Stored entries:
◆ ◆ ◆ ◆ ◆

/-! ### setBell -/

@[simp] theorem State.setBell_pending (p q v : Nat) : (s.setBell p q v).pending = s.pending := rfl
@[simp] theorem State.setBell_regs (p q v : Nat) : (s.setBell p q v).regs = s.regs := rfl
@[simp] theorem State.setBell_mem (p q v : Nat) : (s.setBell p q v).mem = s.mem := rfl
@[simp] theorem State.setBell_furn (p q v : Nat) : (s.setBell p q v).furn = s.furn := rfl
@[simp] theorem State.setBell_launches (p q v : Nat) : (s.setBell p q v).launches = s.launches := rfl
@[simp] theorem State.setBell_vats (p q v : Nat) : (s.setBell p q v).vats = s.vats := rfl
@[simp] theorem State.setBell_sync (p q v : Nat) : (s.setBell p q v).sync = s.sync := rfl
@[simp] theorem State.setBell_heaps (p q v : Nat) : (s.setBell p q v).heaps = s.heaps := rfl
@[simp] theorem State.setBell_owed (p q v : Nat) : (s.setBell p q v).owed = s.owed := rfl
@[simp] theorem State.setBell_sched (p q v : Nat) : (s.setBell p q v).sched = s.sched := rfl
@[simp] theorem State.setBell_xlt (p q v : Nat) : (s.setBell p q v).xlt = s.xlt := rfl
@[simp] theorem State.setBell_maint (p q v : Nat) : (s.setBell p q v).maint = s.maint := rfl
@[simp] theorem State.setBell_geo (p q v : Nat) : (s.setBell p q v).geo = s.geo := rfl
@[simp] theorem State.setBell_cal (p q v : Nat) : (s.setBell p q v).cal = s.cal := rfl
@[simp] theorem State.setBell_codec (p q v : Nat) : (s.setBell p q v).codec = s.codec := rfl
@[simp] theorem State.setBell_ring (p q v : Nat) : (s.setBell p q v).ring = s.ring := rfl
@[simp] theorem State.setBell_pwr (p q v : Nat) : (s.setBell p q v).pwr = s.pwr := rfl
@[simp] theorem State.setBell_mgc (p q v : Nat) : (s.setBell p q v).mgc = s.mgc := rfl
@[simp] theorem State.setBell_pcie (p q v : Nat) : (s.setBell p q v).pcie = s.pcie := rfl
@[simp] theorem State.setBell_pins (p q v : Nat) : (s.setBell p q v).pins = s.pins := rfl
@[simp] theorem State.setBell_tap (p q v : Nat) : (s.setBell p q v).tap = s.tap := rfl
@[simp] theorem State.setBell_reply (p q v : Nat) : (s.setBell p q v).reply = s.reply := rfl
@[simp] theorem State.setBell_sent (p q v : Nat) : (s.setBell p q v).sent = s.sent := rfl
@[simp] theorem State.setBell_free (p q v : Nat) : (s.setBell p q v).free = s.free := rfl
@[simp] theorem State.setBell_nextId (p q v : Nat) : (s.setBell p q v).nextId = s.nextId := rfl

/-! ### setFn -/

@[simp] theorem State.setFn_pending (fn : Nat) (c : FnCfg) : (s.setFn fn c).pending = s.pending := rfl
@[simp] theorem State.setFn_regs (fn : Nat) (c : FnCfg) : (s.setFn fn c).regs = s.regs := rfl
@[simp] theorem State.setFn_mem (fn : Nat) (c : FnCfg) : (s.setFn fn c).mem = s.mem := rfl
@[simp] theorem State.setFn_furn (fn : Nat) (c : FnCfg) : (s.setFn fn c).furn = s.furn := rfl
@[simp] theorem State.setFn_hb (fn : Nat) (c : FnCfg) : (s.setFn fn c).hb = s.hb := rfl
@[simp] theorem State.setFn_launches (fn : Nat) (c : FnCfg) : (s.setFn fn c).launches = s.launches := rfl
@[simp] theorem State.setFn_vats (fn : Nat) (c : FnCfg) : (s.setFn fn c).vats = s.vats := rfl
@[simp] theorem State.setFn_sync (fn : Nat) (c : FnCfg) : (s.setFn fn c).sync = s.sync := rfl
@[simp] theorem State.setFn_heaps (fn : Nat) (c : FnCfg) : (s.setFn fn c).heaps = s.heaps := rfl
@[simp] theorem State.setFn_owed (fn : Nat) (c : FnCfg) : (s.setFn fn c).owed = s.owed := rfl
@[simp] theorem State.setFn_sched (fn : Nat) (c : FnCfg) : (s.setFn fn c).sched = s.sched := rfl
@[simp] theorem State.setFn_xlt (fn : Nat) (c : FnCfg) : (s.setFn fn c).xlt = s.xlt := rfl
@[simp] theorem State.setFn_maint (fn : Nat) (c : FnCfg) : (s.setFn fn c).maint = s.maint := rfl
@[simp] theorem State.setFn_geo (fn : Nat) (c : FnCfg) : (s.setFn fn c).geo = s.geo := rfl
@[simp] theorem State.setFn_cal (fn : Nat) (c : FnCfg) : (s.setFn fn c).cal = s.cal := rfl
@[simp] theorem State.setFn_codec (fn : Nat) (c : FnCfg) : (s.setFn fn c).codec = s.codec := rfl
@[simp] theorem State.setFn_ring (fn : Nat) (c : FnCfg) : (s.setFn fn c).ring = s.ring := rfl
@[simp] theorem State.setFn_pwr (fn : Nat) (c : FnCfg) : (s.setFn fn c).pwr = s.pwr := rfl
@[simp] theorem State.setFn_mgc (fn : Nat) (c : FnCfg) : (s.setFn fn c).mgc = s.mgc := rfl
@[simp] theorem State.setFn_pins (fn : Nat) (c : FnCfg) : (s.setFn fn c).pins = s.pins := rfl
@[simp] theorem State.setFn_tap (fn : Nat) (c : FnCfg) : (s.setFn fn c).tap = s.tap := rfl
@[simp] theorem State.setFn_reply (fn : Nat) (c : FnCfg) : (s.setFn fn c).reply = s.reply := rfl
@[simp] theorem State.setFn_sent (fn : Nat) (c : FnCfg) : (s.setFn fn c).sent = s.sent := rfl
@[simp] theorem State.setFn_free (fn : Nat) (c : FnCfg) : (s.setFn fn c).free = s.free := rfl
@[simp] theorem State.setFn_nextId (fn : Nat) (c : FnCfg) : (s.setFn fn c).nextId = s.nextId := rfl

◆ ◆ ◆ ◆ ◆

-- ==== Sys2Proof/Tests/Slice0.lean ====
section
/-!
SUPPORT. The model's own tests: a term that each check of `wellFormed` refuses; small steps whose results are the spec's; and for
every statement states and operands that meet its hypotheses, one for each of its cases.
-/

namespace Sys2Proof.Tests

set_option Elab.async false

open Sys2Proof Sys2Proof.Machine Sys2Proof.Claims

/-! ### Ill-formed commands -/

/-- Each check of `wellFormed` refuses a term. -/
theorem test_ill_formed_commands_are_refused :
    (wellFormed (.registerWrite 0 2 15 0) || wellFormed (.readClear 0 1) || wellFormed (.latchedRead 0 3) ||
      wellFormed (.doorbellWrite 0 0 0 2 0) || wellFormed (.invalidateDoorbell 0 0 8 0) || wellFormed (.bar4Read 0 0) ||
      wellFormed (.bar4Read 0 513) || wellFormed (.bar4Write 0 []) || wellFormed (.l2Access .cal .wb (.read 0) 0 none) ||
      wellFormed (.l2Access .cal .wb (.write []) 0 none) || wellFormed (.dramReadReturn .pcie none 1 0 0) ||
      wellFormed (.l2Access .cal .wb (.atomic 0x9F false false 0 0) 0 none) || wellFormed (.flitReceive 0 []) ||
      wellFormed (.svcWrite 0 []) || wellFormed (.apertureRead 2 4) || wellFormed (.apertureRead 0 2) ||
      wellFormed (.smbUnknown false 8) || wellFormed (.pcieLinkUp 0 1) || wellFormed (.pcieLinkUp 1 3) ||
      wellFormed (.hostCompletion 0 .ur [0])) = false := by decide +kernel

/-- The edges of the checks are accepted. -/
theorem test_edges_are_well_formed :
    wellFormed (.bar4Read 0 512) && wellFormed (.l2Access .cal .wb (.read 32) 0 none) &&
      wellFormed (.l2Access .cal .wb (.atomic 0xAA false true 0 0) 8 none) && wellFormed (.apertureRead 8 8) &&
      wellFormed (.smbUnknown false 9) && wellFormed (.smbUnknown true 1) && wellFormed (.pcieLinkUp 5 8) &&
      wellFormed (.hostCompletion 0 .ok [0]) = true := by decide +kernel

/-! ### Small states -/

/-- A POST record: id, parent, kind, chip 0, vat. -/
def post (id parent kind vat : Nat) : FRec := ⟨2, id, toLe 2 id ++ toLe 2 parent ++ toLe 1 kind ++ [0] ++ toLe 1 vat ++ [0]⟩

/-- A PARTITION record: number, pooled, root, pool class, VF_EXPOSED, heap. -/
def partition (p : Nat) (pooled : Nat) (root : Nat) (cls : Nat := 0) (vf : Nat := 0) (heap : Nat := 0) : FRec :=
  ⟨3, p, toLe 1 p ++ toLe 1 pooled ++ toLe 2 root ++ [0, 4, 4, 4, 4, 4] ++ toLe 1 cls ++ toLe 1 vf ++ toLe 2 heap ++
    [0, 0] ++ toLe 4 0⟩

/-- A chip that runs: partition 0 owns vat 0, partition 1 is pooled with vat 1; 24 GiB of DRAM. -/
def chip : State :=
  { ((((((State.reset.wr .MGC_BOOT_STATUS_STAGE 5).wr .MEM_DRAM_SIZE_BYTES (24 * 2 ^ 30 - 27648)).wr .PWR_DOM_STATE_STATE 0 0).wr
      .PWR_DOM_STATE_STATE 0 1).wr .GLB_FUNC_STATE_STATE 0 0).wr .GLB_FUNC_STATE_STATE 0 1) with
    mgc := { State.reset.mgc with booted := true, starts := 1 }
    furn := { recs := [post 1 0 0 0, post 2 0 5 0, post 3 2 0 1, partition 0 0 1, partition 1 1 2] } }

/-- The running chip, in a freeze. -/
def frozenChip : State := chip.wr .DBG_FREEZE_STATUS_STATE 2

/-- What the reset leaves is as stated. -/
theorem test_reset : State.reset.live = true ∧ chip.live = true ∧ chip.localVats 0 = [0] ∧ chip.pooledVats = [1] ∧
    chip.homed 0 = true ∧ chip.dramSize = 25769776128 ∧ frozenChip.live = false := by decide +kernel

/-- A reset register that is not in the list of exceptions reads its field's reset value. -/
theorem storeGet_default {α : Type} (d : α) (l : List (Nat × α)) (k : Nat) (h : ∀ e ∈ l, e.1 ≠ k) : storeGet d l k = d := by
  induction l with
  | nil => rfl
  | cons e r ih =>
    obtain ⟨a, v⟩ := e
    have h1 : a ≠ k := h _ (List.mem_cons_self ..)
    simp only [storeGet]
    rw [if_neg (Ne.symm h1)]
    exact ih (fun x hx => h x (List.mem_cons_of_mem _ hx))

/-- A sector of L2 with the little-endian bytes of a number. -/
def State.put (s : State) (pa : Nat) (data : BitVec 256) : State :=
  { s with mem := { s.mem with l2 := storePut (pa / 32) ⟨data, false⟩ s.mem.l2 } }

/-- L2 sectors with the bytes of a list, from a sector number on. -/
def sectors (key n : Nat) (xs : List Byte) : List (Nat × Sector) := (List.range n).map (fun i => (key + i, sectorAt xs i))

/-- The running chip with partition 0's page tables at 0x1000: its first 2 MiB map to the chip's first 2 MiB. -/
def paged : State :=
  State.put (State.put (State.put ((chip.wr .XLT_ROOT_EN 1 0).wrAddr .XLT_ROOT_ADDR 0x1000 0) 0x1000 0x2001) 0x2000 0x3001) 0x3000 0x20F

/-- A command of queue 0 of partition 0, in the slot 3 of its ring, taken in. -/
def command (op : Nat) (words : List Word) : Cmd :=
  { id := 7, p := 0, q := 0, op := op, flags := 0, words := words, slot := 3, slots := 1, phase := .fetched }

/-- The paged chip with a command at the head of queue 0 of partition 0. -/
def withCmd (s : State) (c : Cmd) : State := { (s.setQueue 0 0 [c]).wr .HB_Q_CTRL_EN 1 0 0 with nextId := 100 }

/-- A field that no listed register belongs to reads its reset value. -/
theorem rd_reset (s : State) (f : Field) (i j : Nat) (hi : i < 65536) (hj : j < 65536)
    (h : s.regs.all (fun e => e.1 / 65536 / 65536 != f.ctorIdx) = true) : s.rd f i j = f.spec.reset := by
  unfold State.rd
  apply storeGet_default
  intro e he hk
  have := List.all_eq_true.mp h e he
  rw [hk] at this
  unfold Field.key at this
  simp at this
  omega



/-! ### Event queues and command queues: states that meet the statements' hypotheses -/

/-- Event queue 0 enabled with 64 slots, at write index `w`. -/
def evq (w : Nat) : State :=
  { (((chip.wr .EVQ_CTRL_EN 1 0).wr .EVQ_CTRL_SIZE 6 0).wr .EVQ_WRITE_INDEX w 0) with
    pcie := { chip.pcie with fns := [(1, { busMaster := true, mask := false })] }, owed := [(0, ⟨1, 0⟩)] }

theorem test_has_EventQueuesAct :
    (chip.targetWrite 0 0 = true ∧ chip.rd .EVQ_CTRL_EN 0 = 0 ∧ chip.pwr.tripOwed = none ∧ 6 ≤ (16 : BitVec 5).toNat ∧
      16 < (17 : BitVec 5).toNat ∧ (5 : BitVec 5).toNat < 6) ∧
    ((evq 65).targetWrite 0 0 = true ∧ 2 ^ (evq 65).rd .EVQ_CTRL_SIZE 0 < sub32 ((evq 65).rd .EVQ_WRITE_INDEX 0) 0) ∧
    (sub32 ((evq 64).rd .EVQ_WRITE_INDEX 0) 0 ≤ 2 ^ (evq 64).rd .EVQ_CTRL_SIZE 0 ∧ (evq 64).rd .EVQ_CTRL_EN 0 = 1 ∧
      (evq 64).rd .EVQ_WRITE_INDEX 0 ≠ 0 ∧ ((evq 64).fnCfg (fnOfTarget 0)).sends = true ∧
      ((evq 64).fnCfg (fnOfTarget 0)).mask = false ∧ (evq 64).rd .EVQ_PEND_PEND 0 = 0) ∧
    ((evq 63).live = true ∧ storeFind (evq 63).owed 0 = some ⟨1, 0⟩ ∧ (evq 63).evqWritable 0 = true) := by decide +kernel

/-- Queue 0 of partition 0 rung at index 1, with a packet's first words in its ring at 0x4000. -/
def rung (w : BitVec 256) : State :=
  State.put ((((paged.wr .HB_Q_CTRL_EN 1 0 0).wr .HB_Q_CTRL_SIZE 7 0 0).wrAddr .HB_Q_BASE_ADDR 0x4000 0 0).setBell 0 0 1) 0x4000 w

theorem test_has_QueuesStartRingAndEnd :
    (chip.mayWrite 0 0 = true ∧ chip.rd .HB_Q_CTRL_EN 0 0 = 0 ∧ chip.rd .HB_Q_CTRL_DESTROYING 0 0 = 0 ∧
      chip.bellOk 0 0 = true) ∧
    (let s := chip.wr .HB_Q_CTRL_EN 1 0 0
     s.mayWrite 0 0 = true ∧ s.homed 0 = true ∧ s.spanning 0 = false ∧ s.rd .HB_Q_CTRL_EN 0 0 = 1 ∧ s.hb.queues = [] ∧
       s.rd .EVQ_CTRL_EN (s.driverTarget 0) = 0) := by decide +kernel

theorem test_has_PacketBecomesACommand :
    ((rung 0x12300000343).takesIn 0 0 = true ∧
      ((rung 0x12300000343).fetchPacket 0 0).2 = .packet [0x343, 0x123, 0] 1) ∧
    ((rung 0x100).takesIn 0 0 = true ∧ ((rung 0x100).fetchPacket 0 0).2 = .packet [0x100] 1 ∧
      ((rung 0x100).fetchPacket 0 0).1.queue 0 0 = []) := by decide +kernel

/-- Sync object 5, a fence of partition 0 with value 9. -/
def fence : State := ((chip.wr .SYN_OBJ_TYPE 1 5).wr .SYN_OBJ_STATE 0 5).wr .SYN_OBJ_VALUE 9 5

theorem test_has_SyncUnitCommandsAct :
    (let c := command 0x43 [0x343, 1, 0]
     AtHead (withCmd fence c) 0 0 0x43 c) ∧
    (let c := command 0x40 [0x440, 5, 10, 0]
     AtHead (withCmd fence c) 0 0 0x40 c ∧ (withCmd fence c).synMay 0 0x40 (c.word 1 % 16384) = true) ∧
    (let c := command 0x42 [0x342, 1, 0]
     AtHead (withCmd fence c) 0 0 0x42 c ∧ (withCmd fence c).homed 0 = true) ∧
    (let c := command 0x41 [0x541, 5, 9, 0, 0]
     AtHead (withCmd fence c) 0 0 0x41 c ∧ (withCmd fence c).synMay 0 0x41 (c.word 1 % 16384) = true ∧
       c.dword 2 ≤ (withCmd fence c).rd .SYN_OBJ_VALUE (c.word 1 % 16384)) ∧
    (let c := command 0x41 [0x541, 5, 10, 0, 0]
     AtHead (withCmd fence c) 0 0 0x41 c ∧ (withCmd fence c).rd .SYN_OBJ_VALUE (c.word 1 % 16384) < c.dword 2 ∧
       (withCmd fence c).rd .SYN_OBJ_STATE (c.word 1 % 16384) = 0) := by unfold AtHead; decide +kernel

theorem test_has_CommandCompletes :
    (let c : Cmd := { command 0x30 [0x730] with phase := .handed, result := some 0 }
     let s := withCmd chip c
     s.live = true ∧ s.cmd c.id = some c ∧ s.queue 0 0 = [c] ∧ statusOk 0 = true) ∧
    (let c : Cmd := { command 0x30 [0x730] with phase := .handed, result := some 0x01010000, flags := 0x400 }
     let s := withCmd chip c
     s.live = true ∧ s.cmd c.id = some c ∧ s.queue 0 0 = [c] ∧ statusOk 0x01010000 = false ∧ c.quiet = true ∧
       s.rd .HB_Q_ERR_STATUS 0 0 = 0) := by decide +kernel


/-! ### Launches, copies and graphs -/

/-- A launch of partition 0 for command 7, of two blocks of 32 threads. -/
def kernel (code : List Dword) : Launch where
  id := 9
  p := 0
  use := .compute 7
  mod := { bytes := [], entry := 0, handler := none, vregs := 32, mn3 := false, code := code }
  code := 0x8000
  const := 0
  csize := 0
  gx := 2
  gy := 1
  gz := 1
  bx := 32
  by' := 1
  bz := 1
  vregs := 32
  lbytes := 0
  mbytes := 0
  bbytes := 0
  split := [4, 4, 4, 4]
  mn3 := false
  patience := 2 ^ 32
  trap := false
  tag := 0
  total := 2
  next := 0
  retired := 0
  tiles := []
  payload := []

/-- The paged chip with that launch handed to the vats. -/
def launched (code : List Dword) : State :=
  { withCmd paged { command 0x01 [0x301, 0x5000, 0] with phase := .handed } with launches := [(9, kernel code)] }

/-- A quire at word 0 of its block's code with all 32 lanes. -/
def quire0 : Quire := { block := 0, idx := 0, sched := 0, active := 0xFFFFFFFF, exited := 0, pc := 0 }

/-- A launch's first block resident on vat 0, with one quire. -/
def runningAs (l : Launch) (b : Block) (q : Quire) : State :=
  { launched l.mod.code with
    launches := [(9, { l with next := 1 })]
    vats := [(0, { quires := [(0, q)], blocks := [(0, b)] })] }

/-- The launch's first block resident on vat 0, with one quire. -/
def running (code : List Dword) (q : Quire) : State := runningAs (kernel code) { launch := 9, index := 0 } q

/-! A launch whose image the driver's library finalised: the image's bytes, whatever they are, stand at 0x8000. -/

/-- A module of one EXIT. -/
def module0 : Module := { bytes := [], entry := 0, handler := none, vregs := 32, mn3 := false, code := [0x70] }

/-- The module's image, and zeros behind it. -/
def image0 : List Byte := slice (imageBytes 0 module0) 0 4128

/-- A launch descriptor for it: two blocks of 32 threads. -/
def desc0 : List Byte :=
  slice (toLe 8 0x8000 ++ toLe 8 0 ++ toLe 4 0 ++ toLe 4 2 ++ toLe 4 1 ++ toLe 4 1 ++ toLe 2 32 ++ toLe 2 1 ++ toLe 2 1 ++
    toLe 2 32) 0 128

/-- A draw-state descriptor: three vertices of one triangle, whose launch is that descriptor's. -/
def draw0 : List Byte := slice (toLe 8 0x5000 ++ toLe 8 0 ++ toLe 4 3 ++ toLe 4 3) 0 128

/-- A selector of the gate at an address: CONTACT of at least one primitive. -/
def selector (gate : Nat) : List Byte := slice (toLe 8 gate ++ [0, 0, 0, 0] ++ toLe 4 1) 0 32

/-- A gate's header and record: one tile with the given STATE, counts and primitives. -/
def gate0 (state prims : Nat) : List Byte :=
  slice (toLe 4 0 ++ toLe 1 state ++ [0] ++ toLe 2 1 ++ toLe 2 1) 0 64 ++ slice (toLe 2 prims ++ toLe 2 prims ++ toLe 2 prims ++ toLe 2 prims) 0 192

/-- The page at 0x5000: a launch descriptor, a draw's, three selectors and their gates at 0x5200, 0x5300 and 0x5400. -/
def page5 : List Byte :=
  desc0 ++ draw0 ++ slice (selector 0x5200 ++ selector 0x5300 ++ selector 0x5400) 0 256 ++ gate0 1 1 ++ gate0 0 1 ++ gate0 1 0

◆ ◆ ◆ ◆ ◆

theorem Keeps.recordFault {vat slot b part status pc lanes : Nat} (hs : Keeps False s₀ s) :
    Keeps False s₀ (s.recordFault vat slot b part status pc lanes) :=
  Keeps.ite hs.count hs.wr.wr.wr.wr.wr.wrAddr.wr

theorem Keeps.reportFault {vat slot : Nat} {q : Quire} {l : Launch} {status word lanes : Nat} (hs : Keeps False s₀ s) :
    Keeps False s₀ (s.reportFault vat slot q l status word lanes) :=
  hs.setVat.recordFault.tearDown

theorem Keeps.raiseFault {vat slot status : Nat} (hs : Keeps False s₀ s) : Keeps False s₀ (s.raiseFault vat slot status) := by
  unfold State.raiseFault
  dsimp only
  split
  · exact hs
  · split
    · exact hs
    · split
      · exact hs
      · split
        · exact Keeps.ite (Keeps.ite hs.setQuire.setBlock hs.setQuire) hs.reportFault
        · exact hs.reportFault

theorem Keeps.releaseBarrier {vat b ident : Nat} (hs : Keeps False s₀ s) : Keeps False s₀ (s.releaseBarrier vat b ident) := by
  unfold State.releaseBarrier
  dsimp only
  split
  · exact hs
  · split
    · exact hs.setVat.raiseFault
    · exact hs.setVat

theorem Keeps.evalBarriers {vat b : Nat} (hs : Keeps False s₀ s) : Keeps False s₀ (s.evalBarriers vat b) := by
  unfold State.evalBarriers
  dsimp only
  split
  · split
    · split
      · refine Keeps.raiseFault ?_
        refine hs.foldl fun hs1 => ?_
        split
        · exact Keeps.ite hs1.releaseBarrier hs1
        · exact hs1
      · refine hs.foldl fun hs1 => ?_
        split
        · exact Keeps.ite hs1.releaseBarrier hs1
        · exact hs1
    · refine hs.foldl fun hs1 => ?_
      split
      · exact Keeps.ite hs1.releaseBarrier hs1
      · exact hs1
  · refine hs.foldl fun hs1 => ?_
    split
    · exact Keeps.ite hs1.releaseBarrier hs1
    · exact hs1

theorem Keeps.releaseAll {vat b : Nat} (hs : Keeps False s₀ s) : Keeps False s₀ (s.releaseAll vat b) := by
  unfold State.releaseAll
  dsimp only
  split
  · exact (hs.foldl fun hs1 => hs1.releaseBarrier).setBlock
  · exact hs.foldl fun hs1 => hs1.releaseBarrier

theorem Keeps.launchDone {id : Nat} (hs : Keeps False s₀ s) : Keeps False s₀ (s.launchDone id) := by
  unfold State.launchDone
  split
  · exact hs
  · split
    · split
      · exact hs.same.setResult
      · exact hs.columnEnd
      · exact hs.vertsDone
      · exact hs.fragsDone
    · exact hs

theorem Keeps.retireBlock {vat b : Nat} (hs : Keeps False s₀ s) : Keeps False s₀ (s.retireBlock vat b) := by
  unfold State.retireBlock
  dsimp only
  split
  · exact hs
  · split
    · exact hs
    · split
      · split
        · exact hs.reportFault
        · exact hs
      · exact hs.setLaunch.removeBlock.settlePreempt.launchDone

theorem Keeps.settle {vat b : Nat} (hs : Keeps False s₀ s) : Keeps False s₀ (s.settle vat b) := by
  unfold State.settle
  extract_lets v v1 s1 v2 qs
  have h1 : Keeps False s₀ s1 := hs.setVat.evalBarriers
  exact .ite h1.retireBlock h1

◆ ◆ ◆ ◆ ◆

EXERCISE INSTRUCTIONS:
Write out only the lines that run from the line containing "### setBell -/" through the line containing "v).reply = s.reply := rfl", both included, exactly as they appear above.

EXERCISE RESPONSE:
/-! ### setBell -/

@[simp] theorem State.setBell_pending (p q v : Nat) : (s.setBell p q v).pending = s.pending := rfl
@[simp] theorem State.setBell_regs (p q v : Nat) : (s.setBell p q v).regs = s.regs := rfl
@[simp] theorem State.setBell_mem (p q v : Nat) : (s.setBell p q v).mem = s.mem := rfl
@[simp] theorem State.setBell_furn (p q v : Nat) : (s.setBell p q v).furn = s.furn := rfl
@[simp] theorem State.setBell_launches (p q v : Nat) : (s.setBell p q v).launches = s.launches := rfl
@[simp] theorem State.setBell_vats (p q v : Nat) : (s.setBell p q v).vats = s.vats := rfl
@[simp] theorem State.setBell_sync (p q v : Nat) : (s.setBell p q v).sync = s.sync := rfl
@[simp] theorem State.setBell_heaps (p q v : Nat) : (s.setBell p q v).heaps = s.heaps := rfl
@[simp] theorem State.setBell_owed (p q v : Nat) : (s.setBell p q v).owed = s.owed := rfl
@[simp] theorem State.setBell_sched (p q v : Nat) : (s.setBell p q v).sched = s.sched := rfl
@[simp] theorem State.setBell_xlt (p q v : Nat) : (s.setBell p q v).xlt = s.xlt := rfl
@[simp] theorem State.setBell_maint (p q v : Nat) : (s.setBell p q v).maint = s.maint := rfl
@[simp] theorem State.setBell_geo (p q v : Nat) : (s.setBell p q v).geo = s.geo := rfl
@[simp] theorem State.setBell_cal (p q v : Nat) : (s.setBell p q v).cal = s.cal := rfl
@[simp] theorem State.setBell_codec (p q v : Nat) : (s.setBell p q v).codec = s.codec := rfl
@[simp] theorem State.setBell_ring (p q v : Nat) : (s.setBell p q v).ring = s.ring := rfl
@[simp] theorem State.setBell_pwr (p q v : Nat) : (s.setBell p q v).pwr = s.pwr := rfl
@[simp] theorem State.setBell_mgc (p q v : Nat) : (s.setBell p q v).mgc = s.mgc := rfl
@[simp] theorem State.setBell_pcie (p q v : Nat) : (s.setBell p q v).pcie = s.pcie := rfl
@[simp] theorem State.setBell_pins (p q v : Nat) : (s.setBell p q v).pins = s.pins := rfl
@[simp] theorem State.setBell_tap (p q v : Nat) : (s.setBell p q v).tap = s.tap := rfl
@[simp] theorem State.setBell_reply (p q v : Nat) : (s.setBell p q v).reply = s.reply := rfl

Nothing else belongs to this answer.